Your task:
Starting at the line that contains "let r := (svcRec s k.toNat).data" and ending at the line that contains "openBlock t k.toNat = none ∧ t.cmd.closedBlocks", the lines below are to be given again exactly, with nothing added.

Source material:
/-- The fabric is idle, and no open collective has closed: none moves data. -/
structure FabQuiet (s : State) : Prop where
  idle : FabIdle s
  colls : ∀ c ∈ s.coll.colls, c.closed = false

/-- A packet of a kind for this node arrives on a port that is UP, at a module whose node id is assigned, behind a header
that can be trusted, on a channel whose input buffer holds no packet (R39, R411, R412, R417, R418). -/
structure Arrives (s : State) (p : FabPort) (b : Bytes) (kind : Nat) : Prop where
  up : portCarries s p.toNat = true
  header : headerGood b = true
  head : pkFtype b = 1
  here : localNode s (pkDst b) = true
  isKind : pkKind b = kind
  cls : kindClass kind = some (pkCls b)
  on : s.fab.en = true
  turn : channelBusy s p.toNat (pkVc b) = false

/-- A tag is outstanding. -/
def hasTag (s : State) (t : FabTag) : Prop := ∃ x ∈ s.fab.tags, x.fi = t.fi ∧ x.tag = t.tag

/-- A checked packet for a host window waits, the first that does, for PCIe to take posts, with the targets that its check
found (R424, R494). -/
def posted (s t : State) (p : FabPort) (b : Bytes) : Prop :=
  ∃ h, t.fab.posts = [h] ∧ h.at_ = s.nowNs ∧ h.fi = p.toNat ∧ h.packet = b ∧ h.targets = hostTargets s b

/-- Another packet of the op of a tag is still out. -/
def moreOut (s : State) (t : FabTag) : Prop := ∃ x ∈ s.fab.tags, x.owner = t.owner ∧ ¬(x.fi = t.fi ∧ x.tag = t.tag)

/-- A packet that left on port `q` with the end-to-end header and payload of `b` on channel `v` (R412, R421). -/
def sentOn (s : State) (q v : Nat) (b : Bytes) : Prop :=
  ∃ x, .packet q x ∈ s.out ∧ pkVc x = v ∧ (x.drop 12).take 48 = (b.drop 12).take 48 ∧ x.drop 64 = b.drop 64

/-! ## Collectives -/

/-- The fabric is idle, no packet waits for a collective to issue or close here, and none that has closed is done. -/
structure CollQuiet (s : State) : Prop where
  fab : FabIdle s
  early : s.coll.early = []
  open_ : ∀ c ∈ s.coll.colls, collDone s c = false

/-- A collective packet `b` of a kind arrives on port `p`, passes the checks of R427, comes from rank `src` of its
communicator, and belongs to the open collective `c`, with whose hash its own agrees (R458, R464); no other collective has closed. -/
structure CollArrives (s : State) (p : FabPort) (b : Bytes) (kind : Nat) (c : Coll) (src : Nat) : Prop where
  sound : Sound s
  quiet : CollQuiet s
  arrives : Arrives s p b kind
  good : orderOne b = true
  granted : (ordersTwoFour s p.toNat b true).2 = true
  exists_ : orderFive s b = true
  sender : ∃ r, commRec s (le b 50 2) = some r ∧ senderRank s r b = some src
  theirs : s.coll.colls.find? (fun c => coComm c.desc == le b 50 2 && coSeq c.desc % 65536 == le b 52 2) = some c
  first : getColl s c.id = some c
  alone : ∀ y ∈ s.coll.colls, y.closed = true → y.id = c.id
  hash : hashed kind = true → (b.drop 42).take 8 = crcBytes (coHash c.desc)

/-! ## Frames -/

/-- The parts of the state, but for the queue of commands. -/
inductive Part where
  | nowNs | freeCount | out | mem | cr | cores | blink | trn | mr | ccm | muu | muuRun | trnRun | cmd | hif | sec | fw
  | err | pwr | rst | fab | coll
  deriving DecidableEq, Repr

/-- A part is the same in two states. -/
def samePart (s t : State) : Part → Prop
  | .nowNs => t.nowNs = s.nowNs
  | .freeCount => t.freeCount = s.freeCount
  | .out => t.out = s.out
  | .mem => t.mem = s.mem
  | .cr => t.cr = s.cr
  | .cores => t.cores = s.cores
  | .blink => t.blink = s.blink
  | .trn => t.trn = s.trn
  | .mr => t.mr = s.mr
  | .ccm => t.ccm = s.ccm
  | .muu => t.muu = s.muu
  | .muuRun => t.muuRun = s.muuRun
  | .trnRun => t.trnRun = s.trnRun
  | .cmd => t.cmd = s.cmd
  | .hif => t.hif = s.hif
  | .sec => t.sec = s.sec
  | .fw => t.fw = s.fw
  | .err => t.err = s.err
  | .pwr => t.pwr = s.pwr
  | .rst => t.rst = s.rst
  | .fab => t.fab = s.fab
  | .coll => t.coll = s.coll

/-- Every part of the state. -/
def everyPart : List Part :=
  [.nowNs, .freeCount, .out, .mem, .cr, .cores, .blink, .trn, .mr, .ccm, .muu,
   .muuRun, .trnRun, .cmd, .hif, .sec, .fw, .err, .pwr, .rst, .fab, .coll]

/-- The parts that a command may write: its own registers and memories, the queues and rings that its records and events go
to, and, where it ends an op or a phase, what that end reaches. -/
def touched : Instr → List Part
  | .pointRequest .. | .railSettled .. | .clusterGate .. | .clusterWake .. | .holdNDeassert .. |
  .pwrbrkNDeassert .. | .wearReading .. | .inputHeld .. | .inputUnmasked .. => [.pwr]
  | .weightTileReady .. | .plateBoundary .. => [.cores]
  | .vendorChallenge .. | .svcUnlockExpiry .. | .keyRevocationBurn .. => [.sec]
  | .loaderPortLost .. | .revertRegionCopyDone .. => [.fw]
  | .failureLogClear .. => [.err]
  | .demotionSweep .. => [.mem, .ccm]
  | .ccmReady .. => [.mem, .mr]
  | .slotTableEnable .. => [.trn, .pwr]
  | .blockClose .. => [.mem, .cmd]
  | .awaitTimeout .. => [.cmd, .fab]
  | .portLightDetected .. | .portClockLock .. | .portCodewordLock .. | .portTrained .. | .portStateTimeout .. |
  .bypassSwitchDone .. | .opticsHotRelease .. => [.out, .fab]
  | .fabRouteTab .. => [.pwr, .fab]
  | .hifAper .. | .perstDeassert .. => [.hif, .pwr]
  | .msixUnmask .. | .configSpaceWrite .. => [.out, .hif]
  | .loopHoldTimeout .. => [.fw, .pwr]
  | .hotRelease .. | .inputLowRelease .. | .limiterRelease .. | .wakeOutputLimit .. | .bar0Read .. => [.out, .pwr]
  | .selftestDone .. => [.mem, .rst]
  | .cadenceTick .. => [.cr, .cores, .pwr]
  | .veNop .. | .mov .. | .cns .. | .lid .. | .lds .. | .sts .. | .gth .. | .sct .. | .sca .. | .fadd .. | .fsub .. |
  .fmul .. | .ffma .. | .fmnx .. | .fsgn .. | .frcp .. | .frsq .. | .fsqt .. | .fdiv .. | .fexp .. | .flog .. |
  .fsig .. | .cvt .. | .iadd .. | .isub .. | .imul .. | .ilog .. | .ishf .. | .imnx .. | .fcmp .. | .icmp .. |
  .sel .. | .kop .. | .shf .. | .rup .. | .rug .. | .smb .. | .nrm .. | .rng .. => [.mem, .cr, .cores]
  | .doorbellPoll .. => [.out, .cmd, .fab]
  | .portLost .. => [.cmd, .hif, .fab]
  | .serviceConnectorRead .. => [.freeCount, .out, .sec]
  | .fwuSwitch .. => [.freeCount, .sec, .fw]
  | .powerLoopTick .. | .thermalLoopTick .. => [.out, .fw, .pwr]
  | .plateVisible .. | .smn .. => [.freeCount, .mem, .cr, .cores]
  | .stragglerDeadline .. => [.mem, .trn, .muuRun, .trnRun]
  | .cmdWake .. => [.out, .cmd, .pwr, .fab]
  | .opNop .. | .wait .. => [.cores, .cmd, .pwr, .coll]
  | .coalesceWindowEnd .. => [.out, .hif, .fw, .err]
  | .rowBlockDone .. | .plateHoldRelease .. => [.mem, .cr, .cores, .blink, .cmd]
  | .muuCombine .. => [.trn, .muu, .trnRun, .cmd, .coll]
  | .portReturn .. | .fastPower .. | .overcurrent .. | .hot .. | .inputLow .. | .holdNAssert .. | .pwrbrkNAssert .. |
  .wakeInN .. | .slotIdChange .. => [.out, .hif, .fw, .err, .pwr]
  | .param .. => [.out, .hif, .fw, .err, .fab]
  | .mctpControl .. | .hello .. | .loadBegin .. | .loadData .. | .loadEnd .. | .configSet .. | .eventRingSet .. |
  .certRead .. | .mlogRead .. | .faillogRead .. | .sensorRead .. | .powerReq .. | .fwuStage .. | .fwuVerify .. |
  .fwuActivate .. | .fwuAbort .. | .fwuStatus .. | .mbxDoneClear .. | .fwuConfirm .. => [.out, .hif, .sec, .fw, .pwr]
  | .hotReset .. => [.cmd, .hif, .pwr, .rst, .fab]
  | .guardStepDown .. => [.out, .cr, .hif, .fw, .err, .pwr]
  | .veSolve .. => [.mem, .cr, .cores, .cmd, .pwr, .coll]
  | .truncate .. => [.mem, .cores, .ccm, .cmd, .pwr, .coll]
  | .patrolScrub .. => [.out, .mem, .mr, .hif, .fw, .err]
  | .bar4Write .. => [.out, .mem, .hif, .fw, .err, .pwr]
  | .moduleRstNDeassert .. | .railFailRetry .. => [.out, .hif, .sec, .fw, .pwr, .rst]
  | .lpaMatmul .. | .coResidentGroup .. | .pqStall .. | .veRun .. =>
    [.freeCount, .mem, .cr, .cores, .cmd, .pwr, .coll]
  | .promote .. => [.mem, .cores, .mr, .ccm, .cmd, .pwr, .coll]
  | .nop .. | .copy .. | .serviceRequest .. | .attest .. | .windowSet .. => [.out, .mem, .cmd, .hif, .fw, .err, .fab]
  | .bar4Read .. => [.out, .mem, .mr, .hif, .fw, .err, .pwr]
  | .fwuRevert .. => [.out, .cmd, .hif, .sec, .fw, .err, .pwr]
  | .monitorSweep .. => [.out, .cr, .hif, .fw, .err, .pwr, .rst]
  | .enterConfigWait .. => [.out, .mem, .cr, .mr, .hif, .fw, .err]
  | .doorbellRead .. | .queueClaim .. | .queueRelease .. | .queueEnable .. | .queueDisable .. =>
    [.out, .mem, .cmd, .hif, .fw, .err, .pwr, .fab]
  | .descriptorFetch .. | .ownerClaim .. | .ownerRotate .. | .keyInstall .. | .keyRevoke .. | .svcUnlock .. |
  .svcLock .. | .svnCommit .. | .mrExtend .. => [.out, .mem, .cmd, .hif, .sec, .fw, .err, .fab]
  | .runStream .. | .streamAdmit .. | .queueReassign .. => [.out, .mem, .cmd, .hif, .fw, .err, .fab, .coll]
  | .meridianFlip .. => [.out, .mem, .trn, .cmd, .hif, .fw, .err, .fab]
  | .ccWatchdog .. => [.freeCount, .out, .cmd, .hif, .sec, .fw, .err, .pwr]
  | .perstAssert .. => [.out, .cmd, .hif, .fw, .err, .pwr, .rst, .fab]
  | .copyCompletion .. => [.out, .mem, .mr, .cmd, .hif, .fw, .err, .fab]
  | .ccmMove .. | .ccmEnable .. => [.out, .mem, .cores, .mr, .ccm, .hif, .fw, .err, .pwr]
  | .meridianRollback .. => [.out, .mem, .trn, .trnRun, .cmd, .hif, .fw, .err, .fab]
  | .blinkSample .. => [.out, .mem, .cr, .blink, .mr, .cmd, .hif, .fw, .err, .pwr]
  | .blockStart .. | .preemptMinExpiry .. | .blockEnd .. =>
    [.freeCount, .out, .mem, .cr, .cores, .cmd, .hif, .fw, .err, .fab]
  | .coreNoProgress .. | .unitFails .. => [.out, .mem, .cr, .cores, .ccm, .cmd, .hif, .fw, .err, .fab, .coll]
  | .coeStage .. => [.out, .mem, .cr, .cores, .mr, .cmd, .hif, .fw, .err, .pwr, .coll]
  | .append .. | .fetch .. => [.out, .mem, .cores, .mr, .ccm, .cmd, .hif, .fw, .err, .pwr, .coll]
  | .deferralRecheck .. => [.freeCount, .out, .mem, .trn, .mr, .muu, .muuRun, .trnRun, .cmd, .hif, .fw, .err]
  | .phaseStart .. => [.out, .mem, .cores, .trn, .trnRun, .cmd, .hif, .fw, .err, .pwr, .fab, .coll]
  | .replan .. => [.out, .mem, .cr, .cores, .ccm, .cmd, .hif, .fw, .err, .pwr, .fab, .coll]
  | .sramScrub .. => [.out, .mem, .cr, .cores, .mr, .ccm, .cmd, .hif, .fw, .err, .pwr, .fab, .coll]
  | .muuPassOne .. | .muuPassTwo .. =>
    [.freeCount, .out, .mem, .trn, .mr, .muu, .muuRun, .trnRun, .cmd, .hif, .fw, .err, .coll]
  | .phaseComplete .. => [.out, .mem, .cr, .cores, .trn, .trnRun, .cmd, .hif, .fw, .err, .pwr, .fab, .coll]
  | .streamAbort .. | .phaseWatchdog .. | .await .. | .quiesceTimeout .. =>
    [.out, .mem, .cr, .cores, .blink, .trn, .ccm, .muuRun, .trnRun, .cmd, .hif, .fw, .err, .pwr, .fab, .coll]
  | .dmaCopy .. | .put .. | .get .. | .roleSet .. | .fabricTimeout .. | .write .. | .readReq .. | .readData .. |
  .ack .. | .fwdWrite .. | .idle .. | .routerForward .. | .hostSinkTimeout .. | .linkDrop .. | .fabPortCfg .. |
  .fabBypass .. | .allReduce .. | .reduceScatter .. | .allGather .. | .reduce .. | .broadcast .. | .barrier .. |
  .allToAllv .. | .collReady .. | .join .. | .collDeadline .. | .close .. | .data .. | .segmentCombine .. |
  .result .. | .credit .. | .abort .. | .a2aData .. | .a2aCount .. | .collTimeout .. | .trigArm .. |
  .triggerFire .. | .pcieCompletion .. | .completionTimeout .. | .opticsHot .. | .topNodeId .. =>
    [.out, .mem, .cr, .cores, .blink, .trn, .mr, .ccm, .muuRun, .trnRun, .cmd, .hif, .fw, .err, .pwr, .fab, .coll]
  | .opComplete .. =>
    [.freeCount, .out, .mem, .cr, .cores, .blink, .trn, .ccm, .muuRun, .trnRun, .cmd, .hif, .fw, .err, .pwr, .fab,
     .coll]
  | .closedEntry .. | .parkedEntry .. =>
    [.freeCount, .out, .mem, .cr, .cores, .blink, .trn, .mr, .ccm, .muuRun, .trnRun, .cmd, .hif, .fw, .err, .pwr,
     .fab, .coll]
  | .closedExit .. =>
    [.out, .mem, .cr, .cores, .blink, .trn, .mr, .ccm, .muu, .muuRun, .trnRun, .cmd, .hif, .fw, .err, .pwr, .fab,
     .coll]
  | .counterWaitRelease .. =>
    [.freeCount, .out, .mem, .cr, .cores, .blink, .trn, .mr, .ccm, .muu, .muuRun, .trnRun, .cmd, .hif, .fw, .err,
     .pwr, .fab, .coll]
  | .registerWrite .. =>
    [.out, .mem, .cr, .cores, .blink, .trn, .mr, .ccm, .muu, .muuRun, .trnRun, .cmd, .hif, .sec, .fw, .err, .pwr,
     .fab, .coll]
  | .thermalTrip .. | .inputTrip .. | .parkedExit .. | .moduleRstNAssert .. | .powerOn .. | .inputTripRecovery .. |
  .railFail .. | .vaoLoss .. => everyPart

...

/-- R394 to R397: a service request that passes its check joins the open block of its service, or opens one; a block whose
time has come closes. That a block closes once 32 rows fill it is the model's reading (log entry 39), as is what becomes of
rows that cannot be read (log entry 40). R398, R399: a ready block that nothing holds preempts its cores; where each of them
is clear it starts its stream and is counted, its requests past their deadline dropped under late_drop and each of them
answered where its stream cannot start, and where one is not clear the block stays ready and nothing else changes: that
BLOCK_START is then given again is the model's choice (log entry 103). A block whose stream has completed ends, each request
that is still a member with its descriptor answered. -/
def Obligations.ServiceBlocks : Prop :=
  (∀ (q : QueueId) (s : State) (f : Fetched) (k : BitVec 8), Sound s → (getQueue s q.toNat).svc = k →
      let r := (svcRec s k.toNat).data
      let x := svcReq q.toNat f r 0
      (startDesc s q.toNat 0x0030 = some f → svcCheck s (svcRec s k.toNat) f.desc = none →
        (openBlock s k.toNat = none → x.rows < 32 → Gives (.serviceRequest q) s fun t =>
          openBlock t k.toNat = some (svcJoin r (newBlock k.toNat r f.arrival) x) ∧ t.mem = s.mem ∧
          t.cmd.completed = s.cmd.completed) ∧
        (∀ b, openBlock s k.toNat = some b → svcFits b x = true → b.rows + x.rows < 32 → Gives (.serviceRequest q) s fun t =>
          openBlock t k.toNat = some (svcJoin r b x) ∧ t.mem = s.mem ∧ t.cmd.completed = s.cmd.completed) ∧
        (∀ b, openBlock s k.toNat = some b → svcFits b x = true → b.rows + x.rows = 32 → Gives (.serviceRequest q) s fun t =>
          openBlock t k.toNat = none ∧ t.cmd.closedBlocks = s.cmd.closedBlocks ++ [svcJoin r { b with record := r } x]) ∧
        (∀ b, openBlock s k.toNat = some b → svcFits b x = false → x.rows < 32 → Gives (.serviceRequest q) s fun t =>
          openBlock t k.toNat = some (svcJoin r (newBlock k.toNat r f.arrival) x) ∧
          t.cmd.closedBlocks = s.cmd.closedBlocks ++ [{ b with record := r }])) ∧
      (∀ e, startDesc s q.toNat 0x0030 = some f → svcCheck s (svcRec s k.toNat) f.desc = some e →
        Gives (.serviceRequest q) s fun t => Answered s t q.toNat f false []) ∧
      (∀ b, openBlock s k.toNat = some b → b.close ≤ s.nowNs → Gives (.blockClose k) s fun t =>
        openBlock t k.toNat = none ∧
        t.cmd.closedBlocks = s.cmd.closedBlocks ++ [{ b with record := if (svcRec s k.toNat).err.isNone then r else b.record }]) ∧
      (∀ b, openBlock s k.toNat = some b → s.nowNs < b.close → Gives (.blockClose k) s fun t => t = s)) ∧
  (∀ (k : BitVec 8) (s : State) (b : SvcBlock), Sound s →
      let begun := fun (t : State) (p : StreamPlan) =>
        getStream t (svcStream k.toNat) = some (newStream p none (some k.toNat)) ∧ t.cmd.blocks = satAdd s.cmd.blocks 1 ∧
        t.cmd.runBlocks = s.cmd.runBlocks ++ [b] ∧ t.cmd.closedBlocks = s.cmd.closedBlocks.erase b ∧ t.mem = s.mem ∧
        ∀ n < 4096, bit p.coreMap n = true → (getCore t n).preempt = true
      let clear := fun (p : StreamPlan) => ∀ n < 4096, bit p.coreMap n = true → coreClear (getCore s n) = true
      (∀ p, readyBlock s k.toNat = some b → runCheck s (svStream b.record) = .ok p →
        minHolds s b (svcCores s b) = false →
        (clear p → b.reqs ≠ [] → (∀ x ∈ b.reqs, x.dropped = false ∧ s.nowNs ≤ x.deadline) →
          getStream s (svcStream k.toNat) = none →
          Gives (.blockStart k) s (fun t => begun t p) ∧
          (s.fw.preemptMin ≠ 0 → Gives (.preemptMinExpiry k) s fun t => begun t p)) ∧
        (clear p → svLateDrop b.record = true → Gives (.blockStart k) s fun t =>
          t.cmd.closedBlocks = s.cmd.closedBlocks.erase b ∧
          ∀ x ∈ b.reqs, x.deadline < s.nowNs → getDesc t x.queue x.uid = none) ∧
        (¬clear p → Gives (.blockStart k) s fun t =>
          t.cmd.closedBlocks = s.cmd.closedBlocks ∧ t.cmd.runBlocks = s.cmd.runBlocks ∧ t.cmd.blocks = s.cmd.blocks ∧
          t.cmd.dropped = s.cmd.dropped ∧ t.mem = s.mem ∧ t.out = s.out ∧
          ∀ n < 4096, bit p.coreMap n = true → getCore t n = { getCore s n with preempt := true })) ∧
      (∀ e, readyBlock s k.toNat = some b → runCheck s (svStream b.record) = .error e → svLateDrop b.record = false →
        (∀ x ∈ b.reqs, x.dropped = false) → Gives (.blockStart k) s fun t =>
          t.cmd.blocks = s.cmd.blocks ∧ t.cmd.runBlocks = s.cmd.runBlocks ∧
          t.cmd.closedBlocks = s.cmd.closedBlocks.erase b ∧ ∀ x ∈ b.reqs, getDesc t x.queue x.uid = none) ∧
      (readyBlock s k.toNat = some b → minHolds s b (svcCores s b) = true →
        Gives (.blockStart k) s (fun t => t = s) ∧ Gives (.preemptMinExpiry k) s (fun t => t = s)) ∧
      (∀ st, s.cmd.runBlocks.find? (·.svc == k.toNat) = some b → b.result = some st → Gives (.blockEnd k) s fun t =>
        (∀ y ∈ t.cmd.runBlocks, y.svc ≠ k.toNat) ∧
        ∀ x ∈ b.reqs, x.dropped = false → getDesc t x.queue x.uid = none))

Answer section:
      let r := (svcRec s k.toNat).data
      let x := svcReq q.toNat f r 0
      (startDesc s q.toNat 0x0030 = some f → svcCheck s (svcRec s k.toNat) f.desc = none →
        (openBlock s k.toNat = none → x.rows < 32 → Gives (.serviceRequest q) s fun t =>
          openBlock t k.toNat = some (svcJoin r (newBlock k.toNat r f.arrival) x) ∧ t.mem = s.mem ∧
          t.cmd.completed = s.cmd.completed) ∧
        (∀ b, openBlock s k.toNat = some b → svcFits b x = true → b.rows + x.rows < 32 → Gives (.serviceRequest q) s fun t =>
          openBlock t k.toNat = some (svcJoin r b x) ∧ t.mem = s.mem ∧ t.cmd.completed = s.cmd.completed) ∧
        (∀ b, openBlock s k.toNat = some b → svcFits b x = true → b.rows + x.rows = 32 → Gives (.serviceRequest q) s fun t =>
          openBlock t k.toNat = none ∧ t.cmd.closedBlocks = s.cmd.closedBlocks ++ [svcJoin r { b with record := r } x]) ∧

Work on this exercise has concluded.